Since his son was growing up, Rubio decided he had "to tell this story" and "started storyboarding it". The initial storyboards contained Caucasian characters, but one of Rubio's co-workers told him that he should depict Filipino-American characters instead. While he was initially unsure of this idea, he decided to make this change to "empower [his son] and empower children of color". Rubio wanted to incorporate some of his own features as a Filipino-American into the characters' designs in order to make them look "authentic". He commented that he was very "proud" that Float was released during Filipino American History Month. Rubio said that seeing the viewers react to some scenes in the way he had expected them to was "amazing", stating that he "totally loved it". According to Rubio, viewers had "several different" interpretations of the film.

Krissy Cababa described Float as "a powerful story about being a parent and the struggles you go through as a parent with your kids". She also characterized it as "an important story about acceptance and being able to love and celebrate the people in our lives". Cababa said the short "was about celebrating people for who they are and not who you want them to be". She stated that "people are talking about representation" due to Float, "sharing what this means to them and its importance". She mentioned that the short is "a huge deal". Cababa said the short had received "so much support" and a "positive feedback", saying this had been "really overwhelming".

==Music==
Barney Jones, who composed the music for the previous "SparkShorts" entry Smash and Grab, composed the music for Float.
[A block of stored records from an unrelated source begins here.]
theorem test_V120_cls : after 0x00E0 (State.reset.setDisp (onePixel 63 31)) (fun t => t.disp) = some Display.clear := by decide

/-- V125 and V126 in one draw, worked out by hand from R203: both axes wrap. -/
theorem test_V125_V126_drw_wraps : after 0xD012 ((start [(0, 63#8), (1, 31#8), (15, 1#8)]).setMem (bytes 0 [0xC0#8, 0x80#8]))
    (fun t => (t.disp, t.getV Reg.vf)) =
    some (((onePixel 63 31).setPixel 0 31 true).setPixel 63 0 true, 0#8) := by decide

theorem test_V123_drw_collision : after 0xD011 ((State.reset.setDisp (onePixel 0 0)).setMem (bytes 0 [0x80#8]))
    (fun t => (t.disp, t.getV Reg.vf)) = some (Display.clear, 1#8) := by decide

/-! ## Keypad and timers (V140 to V156) -/

/-- The reset state with V3 set and some keys pressed. -/
def keysPressed (v3 : Byte) (ks : List Key) : State := ks.foldl (fun s k => s.setKey k true) (start [(3, v3)])

theorem test_V140_skp : after 0xE39E (keysPressed 7#8 [7]) State.pc = some 0x204#16 := by decide

theorem test_V144_skp_no_key : faultOf 0xE39E (keysPressed 0x10#8 []) = some (.outOfRangeAddress .keypad 0x10) := by decide

theorem test_V142_sknp : after 0xE3A1 (keysPressed 7#8 [6]) State.pc = some 0x204#16 := by decide

theorem test_V143_sknp : after 0xE3A1 (keysPressed 7#8 [7]) State.pc = some 0x202#16 := by decide

theorem test_V146_ldVxDt : after 0xF507 (State.reset.setDt 0x3B#8) (fun t => (t.getV 5, t.dt)) = some (0x3B#8, 0x3B#8) := by decide

theorem test_V147_ldVxK_waits : after 0xF30A (keysPressed 1#8 []) (fun t => (t.mode, t.pc, t.getV 3)) =
    some (.awaitingKey 3, 0x200#16, 1#8) := by decide

theorem test_V148_ldVxK_lowest : after 0xF30A (keysPressed 1#8 [5, 2]) (fun t => (t.mode, t.pc, t.getV 3)) =
    some (.running, 0x202#16, 2#8) := by decide

theorem test_V150_V151_key_arrives : runSchedule [.setKey 9 true, .step] (State.reset.setMode (.awaitingKey 3)) =
    (((State.reset.setKey 9 true).setV 3 9#8).setPc 0x202#16, [.ok, .ok]) := by decide

theorem test_V152_ldDtVx : after 0xF315 (start [(3, 0x3C#8)]) State.dt = some 0x3C#8 := by decide

theorem test_V153_ldStVx : after 0xF418 (start [(4, 2#8)]) (fun t => (t.st, t.soundActive)) = some (2#8, true) := by decide

theorem test_V155_tick : (((State.reset.setSt 2#8).tick.st, (State.reset.setSt 2#8).tick.tick.tick.st) = (1#8, 0#8)) := by decide

theorem test_V156_tick_while_waiting : ((State.reset.setDt 5#8).setMode (.awaitingKey 3)).tick =
    (State.reset.setDt 4#8).setMode (.awaitingKey 3) := by decide

/-! ## Witnesses: states and operands that meet the hypotheses of each obligation, clause by clause -/

/-- A state whose next step fetches a word. -/
def at_ (w : Nat) (regs : List (Reg × Byte)) : State := (start regs).withFetchWord 16 w

/-- The same with the word at another place. -/
def atPc (pc : Word) (w : Nat) : State := (State.reset.setPc pc).withFetchWord 16 w

/-- A state that waits for a key. -/
def waiting : State := State.reset.setMode (.awaitingKey 3)

/-- A memory that stands in canonical form and a stack in its bound. -/
theorem inv_of {s : State} (h : (s.mem.wf && decide (s.stack.length ≤ s.cfg.stackDepth)) = true) : s.Inv := by
  simpa [State.Inv] using h

theorem witness_ShiftsIgnoreYAndNothingElseIsIgnored : decode 0x8106#16 = .ok (.shr 1) ∧ decode 0x81F6#16 = .ok (.shr 1) ∧
    (0x8106#16 : Word) ≠ 0x81F6#16 ∧ decode 0x810E#16 = .ok (.shl 1) ∧ decode 0x811E#16 = .ok (.shl 1) ∧
    (0x810E#16 : Word) ≠ 0x811E#16 := by decide

theorem witness_DecoderAgreesWithTheOpcodeMap : decode 0xFF65#16 = .ok (.ldVxMem 15) ∧
    decode 0xFF66#16 = .error (.unknownOpcode 0xFF66#16) := by decide

/-- The premises of a step that runs `i`. -/
def runsAtPc (s : State) (i : Instr) : Prop := s.mode = .running ∧ s.pc.toNat + 1 < 4096 ∧
  decode (BitVec.ofNat 16 ((s.mem.byteAt s.pc.toNat).toNat * 256 + (s.mem.byteAt (s.pc.toNat + 1)).toNat)) = .ok i

/-- The last even and the last odd PC that fetch. -/
theorem witness_StepRunsTheInstructionAtPc : runsAtPc (atPc 0xFFE#16 0x6A7B) (.ldVxNn 10 0x7B#8) ∧
    (atPc 0xFFE#16 0x6A7B).pc = 0xFFE#16 ∧ runsAtPc (atPc 0xFFD#16 0x6A7B) (.ldVxNn 10 0x7B#8) ∧
    (atPc 0xFFD#16 0x6A7B).pc = 0xFFD#16 := by
  unfold runsAtPc
  decide

theorem witness_FetchBeyondMemoryFaults : (State.reset.setPc 0xFFF#16).mode = .running ∧
    4095 ≤ (State.reset.setPc 0xFFF#16).pc.toNat ∧ (State.reset.setPc 0x1000#16).mode = .running ∧
    4096 ≤ (State.reset.setPc 0x1000#16).pc.toNat := by decide

theorem witness_UnknownWordAdvancesPcAlone : State.reset.mode = .running ∧ State.reset.fetchWord.toOption = some 0x0000#16 ∧
    decode 0x0000#16 = .error (.unknownOpcode 0x0000#16) ∧ (atPc 0xFFD#16 0xFFFF).fetchWord.toOption = some 0xFFFF#16 ∧
    decode 0xFFFF#16 = .error (.unknownOpcode 0xFFFF#16) := by decide

theorem witness_WaitingStepEndsAtTheLowestPressedKey : waiting.mode = .awaitingKey 3 ∧
    (∀ k, waiting.isPressed k = false) ∧ (waiting.setKey 15 true).mode = .awaitingKey 3 ∧
    (waiting.setKey 15 true).isPressed 15 = true ∧ (∀ j < 15, (waiting.setKey 15 true).isPressed j = false) := by decide

theorem witness_BlockedExactlyWhileAwaitingKey : waiting.isBlocked = true ∧ ∀ k, waiting.isPressed k = false := by decide

theorem witness_SelfJumpLoopsWithoutFault : (atPc 0xFFE#16 0x1FFE).mode = .running ∧
    (atPc 0xFFE#16 0x1FFE).pc.toNat = (0xFFE#12 : Addr12).toNat ∧
    (atPc 0xFFE#16 0x1FFE).fetchWord.toOption = some (BitVec.ofNat 16 (0x1000 + (0xFFE#12 : Addr12).toNat)) := by decide

/-- One state for each disjunct of the statement. -/
theorem witness_EachFaultComesFromItsCause :
    step (State.reset.setPc 0xFFF#16) = .fault (.outOfRangeAddress .memory 0x1000) ∧
    step (at_ 0x00EE []) = .fault (.stackUnderflow 0x200#16) ∧
    step ((at_ 0x2ABC []).setStack (List.replicate 16 0#16)) = .fault (.stackOverflow 0x200#16) ∧
    step (at_ 0xE39E [(3, 0x10#8)]) = .fault (.outOfRangeAddress .keypad 0x10) ∧
    step (at_ 0xE3A1 [(3, 0xFF#8)]) = .fault (.outOfRangeAddress .keypad 0xFF) ∧
    step ((at_ 0xF033 []).setI 0xFFE#16) = .fault (.outOfRangeAddress .memory 0x1000) ∧
    step ((at_ 0xF155 []).setI 0xFFF#16) = .fault (.outOfRangeAddress .memory 0x1000) ∧
    step ((at_ 0xF165 []).setI 0xFFF#16) = .fault (.outOfRangeAddress .memory 0x1000) ∧
    step ((at_ 0xD012 []).setI 0xFFFF#16) = .fault (.outOfRangeAddress .memory 0xFFFF) :=
  ⟨rfl, rfl, rfl, rfl, rfl, rfl, rfl, rfl, rfl⟩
The score was released on February 28, 2020.

===Track listing===

| No. | Title | Length |
|---|---|---|
| 1. | "Bouncing Baby" | 1:33 |
| 2. | "Duck and Cover & Regret" | 1:17 |
| 3. | "I See You" | 1:18 |
| 4. | "Float End Credits" | 1:10 |
| 5. | "Float Alternate End Credits" | 1:07 |
| Total length: |  | 6:25 |

==Release==
Float was released on Disney+ on November 12, 2019, alongside fellow "SparkShorts" entries Purl, Smash and Grab, and Kitbull.

==Reception==
Float has obtained a generally positive critical response, with writers deeming it "touching", "moving", and "spot on". The child on whom the short is centered was characterized as "extremely cute", and as "adorable". Alex Abad-Santos of Vox described the short as "one of the best new things on Disney+". He commented that "facial expressions and body language carry the story" despite the general lack of dialogue, adding that "a small shift in posture or the way a frown sharpens an entire face wields so much emotion". Abad-Santos stated that the short's "core story could be a story about assimilation and growing up as a minority" or "it could be about what [it is] like to feel different from those around you". He said that "Float taps into the human instinct to fiercely protect someone you love, the worry that the world out there [will not] see them the way you do, and the hope that that big scary world will love this person as much as you do"; he stated that while this "sounds like a lot of ground to cover in seven minutes", the short manages to do that very well. Fortune's Ellen McGirt said that Rubio's "own fear that his son would be judged by others is palpable" through this short. Float was described as "a film about acceptance" with "a heartwarming story".